Responding to both Ken and Corentin:

> On Aug 16, 2017, at 11:19 AM, Kenneth Russell <kbr@google.com> wrote:
> 
> On Wed, Aug 16, 2017 at 10:06 AM, Corentin Wallez <cwallez@google.com> wrote:
> On Wed, Aug 16, 2017 at 11:48 AM, Maciej Stachowiak <mjs@apple.com> wrote:
> 
> I was prompted by off-list comments to read the SPIR-V spec and its explanation of Logical Addressing Mode in the spec here: <https://www.khronos.org/registry/spir-v/specs/1.2/SPIRV.html>.
> 
> Thanks for taking an in-depth look at the logical addressing mode.
>  
> It seems like SPIR-V's Logical Addressing Mode removes many of the obvious ways to do out-of-bounds reads or writes. It stops you from storing pointers and doing arithmetic on them; and it disables some opcodes that let you read or write with a program-controlled size, or get pointers to arbitrary locations. Many of these require the "Addresses" capability which is disabled in Logical Addressing Mode.
> 
> However, the OpAccessChain operation, which lets you get a pointer to an arbitrary non-bounds-checled offset into a composite object, does not require the Addresses capability. It does not require any capability at all, which means there is no standard SPIR-V mechanism to disable or limit it. This is despite the existence of OpInBoundsAccessChain, which seems to do the same thing, but bounds-checked.[1]
> 
> My understanding is that OpInBoundsAccessChain is a hint from the application that no bounds check are necessary, but could be completely ignored.
>  
> There may be other operations that allow reading or writing memory without bounds checking. For example, OpImageRead, OpImageWrite, and related OpImage ops are not specified to do bounds checks, at least not obviously. Another example: OpVectorExtractDynamic, OpVectorInsertDynamic and related ops are not defined to bounds check, and explicitly specify that what is read or written is undefined if the index is out of bounds.
> 
> 
> Maybe I'm missing a simple reason why these ops are actually safe, or an easy way to add bounds checking. But I tentatively conclude that SPIR-V does not provide the required level of memory safety out of the box, not even in Logical Addressing Mode. 
> 
> Good catch for the OpImage* and OpVector*Dynamic. All of the ops mentioned above are not safe because they access memory at a dynamic offset. The capabilities they provide are critical for a GPU language: only being able to access images and buffers at compile-time constant offsets would be too restrictive. In that respect SPIR-V is no worse than any other language we could choose, and has the nice property that in the logical addressing mode, only a dozen ops might be unsafe.

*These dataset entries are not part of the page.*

-- ==== Sys2Proof/Word.lean ====
section
/-! DEFINITION. The plain word types of the hardware: 32-bit words (00_scope.md R6, R9), bytes, 5-bit register numbers
(30_encoding.md R114), and the two register numbers the source names (10_state.md R22, R23). -/

namespace Sys2Proof

/-- A register value, an address or an instruction word: 32 bits (R9, R21, R100). -/
abbrev Word := BitVec 32

/-- A byte of memory (R60). -/
abbrev Byte := BitVec 8

/-- A register number: a 5-bit field of the instruction word, 0 to 31 (R20, R114). -/
abbrev RegNum := BitVec 5

/-- `PC_REG`: register 2 is the program counter (R6, R22). -/
abbrev pcReg : RegNum := 2#5

/-- `ISR_REG`: register 31 is named isr (R6, R23). -/
abbrev isrReg : RegNum := 31#5

end Sys2Proof
end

It is possible to design a language that has bounds checking semantics on all operations that read from a dynamic offset, with the compiler responsible for eliding bounds checks that are provably not needed. Many such languages exist. The penalty is that it's hard (maybe impossible?) to do bounds checking without a runtime performance penalty. So with respect to memory safety, SPIR-V *is* worse than many other languages we could choose. Of course, in other respects it is good: it's already thought through the operations that shaders actually need. But memory safety would have to be added on.

> 
> The arguments to the image texel fetch operations would need to be clamped inside the shader, in the same way that buffer accesses might need to be, depending on the guarantees that the underlying APIs provide, and the decisions that are made about testability of WebGPU's memory safety. If for example WebGPU's semantics are defined as yielding either zero, or the value fetched at the clamped indices, for any out-of-range accesses against a buffer or image, and an underlying API like Direct3D 12 already provides those semantics, no additional bounds checks would need to be added to the compiled shader. If on the other hand the underlying API provides no guarantees, then the shader would need to be transformed during loading to fetch the size of the image using OpImageQuerySize and clamp the indices to that range.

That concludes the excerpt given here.